Your Commercial: First Contact | KeyToSuccess.Blog

Your Commercial

by Brian Benedict
Entrepreneurs  differ on what they believe to be the most important element, although many professionals will argue that creating a solid business plan should definitely be the first step. A well-crafted business plan lays out all the details and strategies, includes projections for revenue and spending, and will be reviewed in detail by bankers and venture capitalists. But in fact, the most important document that should be created even before the business plan is your 30 second commercial.

The fact is, most people will not read a business plan unless they have been motivated to do so beforehand. Your personal commercial is that motivating factor. It’s the hook that gets them into the room. It’s the catchy jingle that gets people to pay attention to the ad. It’s the best parts of the business plan, without the boring details. Your commercial is the place for the excitement, not the place to include all the technology, buzzwords and explanations.

A personal commercial statement should be able to be condensed into a single-page presentation, short enough to be memorized, or read easily within a few minutes and short enough to be presented during the course of an elevator ride. The 30 second commercial condenses your profession into something that can be presented in about a minute or two. Essentially, the parts that really matter are the very essence of your confidence and non verbal skills.

The 30 second commercial skips the hard-core financials, and gets straight to the heart of what it is about the business that really gets you excited.

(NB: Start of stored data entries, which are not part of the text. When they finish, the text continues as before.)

theorem kept_execGateIntervalEnd {s0 : State} (a0 : Nat) (s : State)  (h0 : Kept s0 s) : KeptOut s0 (execGateIntervalEnd a0 s) := by
  unfold execGateIntervalEnd
  exact (kept_out (kept_ite h0 (kept_setEth _ h0)))

theorem kept_setQueue {s0 : State} (s : State) (a1 : Nat) (a2 : Nat) (a3 : List QFrame)  (h0 : Kept s0 s) : Kept s0 (setQueue s a1 a2 a3) := by
  unfold setQueue
  exact (kept_setEth _ h0)

theorem kept_transmit {s0 : State} (s : State) (a1 : Nat) (a2 : Nat) (a3 : QFrame) (a4 : List QFrame)  (h0 : Kept s0 s) : Kept s0 (transmit s a1 a2 a3 a4) := by
  unfold transmit
  exact (by
      extract_lets v35 v36 v37 v38 v39 v40
      have h41 : Kept s0 v40 := (kept_ite h0 (kept_setEth _ h0))
      clear_value v40
      exact (kept_emit _ (kept_setQueue _ _ _ _ h41)))

theorem kept_execEgressFrame {s0 : State} (a0 : Nat) (a1 : Nat) (s : State)  (h0 : Kept s0 s) : KeptOut s0 (execEgressFrame a0 a1 s) := by
  unfold execEgressFrame
  exact (kept_out (kept_ite h0 (by
      split
      · rename_i x63 e64
        exact h0
      · rename_i x65 x66 x67 e68
        exact (by
          extract_lets v69
          exact (kept_ite (kept_portEvent _ _ _ (kept_count64 _ _ _ (kept_setQueue _ _ _ _ (kept_noteWaiting _ _ _ _ h0)))) (kept_ite (kept_ite h0 (kept_count64 _ _ _ (kept_setQueue _ _ _ _ h0))) (kept_ite h0 (kept_transmit _ _ _ _ _ h0))))))))

theorem kept_portsStep {s0 : State} (s : State)  (h0 : Kept s0 s) : Kept s0 (portsStep s) := by
  unfold portsStep
  exact (by
      extract_lets v47 v48 v49
      have h50 : Kept s0 v47 := (kept_foldl (fun t51 x52 h53 => (kept_ite (kept_setStart _ _ h53) h53)) h0)
      clear_value v47
      have h70 : Kept s0 v48 := (kept_foldl (fun t71 x72 h73 => (kept_foldl (fun t74 x75 h76 => (by
        extract_lets v77 v78
        exact (kept_ite h76 (kept_setEth _ h76)))) h73)) h50)
      clear_value v48
      exact (kept_setEth _ h70))

/-! ### Machine/Gptp.lean -/

theorem kept_setTState {s0 : State} (s : State) (a1 : Nat)  (h0 : Kept s0 s) : Kept s0 (setTState s a1) := by
  unfold setTState
  exact (kept_ite h0 (kept_arrive _ _ _ (kept_wr32 _ _ _ h0)))

theorem kept_stepTime {s0 : State} (s : State) (a1 : Nat)  (h0 : Kept s0 s) : Kept s0 (stepTime s a1) := by
  unfold stepTime
  exact (by
      extract_lets v0 v1 v2 v3 v4
      have h5 : Kept s0 v2 := (kept_setPow _ h0)
      clear_value v2
      have h6 : Kept s0 v3 := (kept_count64 _ _ _ (kept_count64 _ _ _ h5))
      clear_value v3
      have h21 : Kept s0 v4 := (kept_portsStep _ (kept_fabricStep _ (kept_boundary _ (kept_repStep _ _ _ h6))))
      clear_value v4
      exact (kept_arrive _ _ _ (kept_arrive _ _ _ h21)))
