theorem kept_debugStep {s0 : State} (s : State) (a1 : Nat)  (h0 : Kept s0 s) : Kept s0 (debugStep s a1) := by
  unfold debugStep
  exact (by
      split
      · rename_i x104 x105 t106 e107
        exact (by
          split
          · rename_i x110 x111 t112 e113
            exact (by
              extract_lets v114 v115 v116
              exact (kept_setCpu _ _ _ (kept_rawFree (kept_snd_eq e113 (kept_fresh (kept_snd_eq e107 (kept_fresh h0)))) (Nat.le_add_right _ _))))))

theorem kept_debugCpu {s0 : State} (s : State) (a1 : Nat) (a2 : List Sys2Proof.Byte)  (h0 : Kept s0 s) : Kept s0 (debugCpu s a1 a2).2.2 := by
  unfold debugCpu
  exact (by
      extract_lets v137 v138 v139
      exact (kept_pr_ite (f := fun x : _ × _ × State => x.2.2) h0 (kept_pr_ite (f := fun x : _ × _ × State => x.2.2) h0 (by
        split
        · rename_i x157
          exact (kept_snd_snd (kept_setCpu _ _ _ h0))
        · rename_i x158
          exact (kept_snd_snd (kept_fastTrap _ _ (kept_setCpu _ _ _ h0)))
        · rename_i x159
          exact (kept_snd_snd (kept_debugStep _ _ h0))
        · rename_i x160
          exact (by
            split
            · rename_i x161 x162 t163 e164
              exact (kept_snd_snd (kept_snd_eq e164 (kept_debugGet _ _ _ h0))))
        · rename_i x165 e166 e167 e168 e169
          exact (kept_snd_snd (kept_debugPut _ _ _ _ h0))))))

theorem kept_debugMem {s0 : State} (s : State) (a1 : List Sys2Proof.Byte)  (h0 : Kept s0 s) : Kept s0 (debugMem s a1).2.2 := by
  unfold debugMem
  exact (by
      extract_lets v146 v147
      exact (kept_pr_ite (f := fun x : _ × _ × State => x.2.2) h0 (by
        split
        · rename_i x148 x149 e150
          exact h0
        · rename_i x151 x152 e153
          exact h0)))

theorem kept_hcpDebug {s0 : State} (s : State) (a1 : Session) (a2 : List Sys2Proof.Byte)  (h0 : Kept s0 s) : Kept s0 (hcpDebug s a1 a2).2.2 := by
  unfold hcpDebug
  exact (by
      extract_lets v154
      exact (kept_pr_ite (f := fun x : _ × _ × State => x.2.2) h0 (kept_pr_ite (f := fun x : _ × _ × State => x.2.2) (kept_pr_ite (f := fun x : _ × _ × State => x.2.2) (kept_debugMem _ _ h0) h0) (kept_pr_ite (f := fun x : _ × _ × State => x.2.2) (kept_debugCpu _ _ _ h0) h0))))

theorem kept_hcpExec {s0 : State} (s : State) (a1 : Nat) (a2 : Session) (a3 : List Sys2Proof.Byte)  (h0 : Kept s0 s) : Kept s0 (hcpExec s a1 a2 a3).2.2 := by
  unfold hcpExec
  exact (by
      extract_lets v155 v156
      exact (kept_pr_ite (f := fun x : _ × _ × State => x.2.2) h0 (kept_pr_ite (f := fun x : _ × _ × State => x.2.2) h0 (by
        split
        · rename_i x235 e236
          exact (kept_helloAgain _ _ _ h0)
        · rename_i x237 e238
          exact (kept_pr_ite (f := fun x : _ × _ × State => x.2.2) h0 h0)
        · rename_i x239 e240
          exact (kept_hcpRead _ _ _ h0)
        · rename_i x241 e242
          exact (kept_hcpWrite _ _ _ _ h0)
        · rename_i x243 e244
          exact (kept_hcpSubmit _ _ h0)
        · rename_i x245 e246
          exact (kept_hcpCons _ _ h0)
        · rename_i x247 e248
          exact (kept_hcpChallenge _ _ _ h0)
        · rename_i x249 e250
          exact (kept_hcpAuth _ _ _ h0)
        · rename_i x251 e252
          exact (kept_hcpReport _ _ _ h0)
        · rename_i x253 e254
          exact (kept_hcpGet _ _ _ h0)
        · rename_i x255 e256
          exact (kept_hcpUnlock _ _ _ _ h0)
        · rename_i x257 e258
          exact (kept_hcpLock _ _ _ h0)
        · rename_i x264 e265
          exact (kept_hcpDebug _ _ _ h0)
        · rename_i x266 e267 e268 e269 e270 e271 e272 e273 e274 e275 e276 e277 e278 e279
          exact (kept_hcpXfer _ _ _ h0)))))

theorem kept_drainQueue {s0 : State} (s : State) (a1 : Nat) (a2 : Nat)  (h0 : Kept s0 s) : Kept s0 (drainQueue s a1 a2) := by
  induction a2 generalizing s a1 with
  | zero =>
    unfold drainQueue
    exact h0
  | succ k ih =>
    unfold drainQueue
    exact (by
        split
        · rename_i x203 e206
          exact h0
        · rename_i x209 x210 e211
          exact (by
            split
            · rename_i x218 e219
              exact h0
            · rename_i x220 x221 x222 x223 x224 x225 x226 e227
              exact (kept_ite (ih _ _ (kept_hcpAnswer _ _ _ _ _ _ _ (kept_setSession _ _ _ h0))) h0)))

theorem kept_ackMessages {s0 : State} (s : State) (a1 : Nat) (a2 : Nat)  (h0 : Kept s0 s) : Kept s0 (ackMessages s a1 a2) := by
  unfold ackMessages
  exact (by
      split
      · rename_i x174 e175
        exact h0
      · rename_i x176 x177 e178
        exact (kept_drainQueue _ _ _ (kept_setSession _ _ _ h0)))

theorem kept_hcpNext {s0 : State} (s : State) (a1 : Nat) (a2 : Session) (a3 : List Sys2Proof.Byte)  (h0 : Kept s0 s) : Kept s0 (hcpNext s a1 a2 a3) := by
  unfold hcpNext
  exact (by
      extract_lets v184
      have h185 : Kept s0 v184 := (kept_setSession _ _ _ h0)
      clear_value v184
      exact (kept_ite h185 (by
        split
        · rename_i x186 x187 x188 t189 e190
          exact (by
            extract_lets v191
            have h192 : Kept s0 v191 := (kept_hcpAnswer _ _ _ _ _ _ _ (kept_portCode _ _ _ (kept_snd_snd_eq e190 (kept_hcpExec _ _ _ _ h185))))
            clear_value v191
            exact (kept_ite (kept_closeSession _ _ h192) h192)))))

That’s what this pitch is about.  You don’t need to prove yourself.  You just need to quickly give a power statement that connects easily and accurately as to what you want them to know about your profession.  The commercial that gets people interested.

Your personal commercial should be inspirational and creative, hitting the high points of your business or career, and should accomplish the following:

  • Hit the high points
  • Summarize the problem/solution aspect of your concept
  • Describe the business model and how is it going to make money?
  • Create excitement on the part of the reader/listener
  • Describe the profit potential without having to bring out charts and graphs
  • Tell why you/your company are well positioned to accomplish your goal
  • End with a call to action

The first couple sentences are the most critical, and should present your core concept. If you can’t tell what it is you want to do in two sentences or less, then you need to simplify your concept. There will be plenty of time to get into all the details later, once you’ve captured your audience’s interest.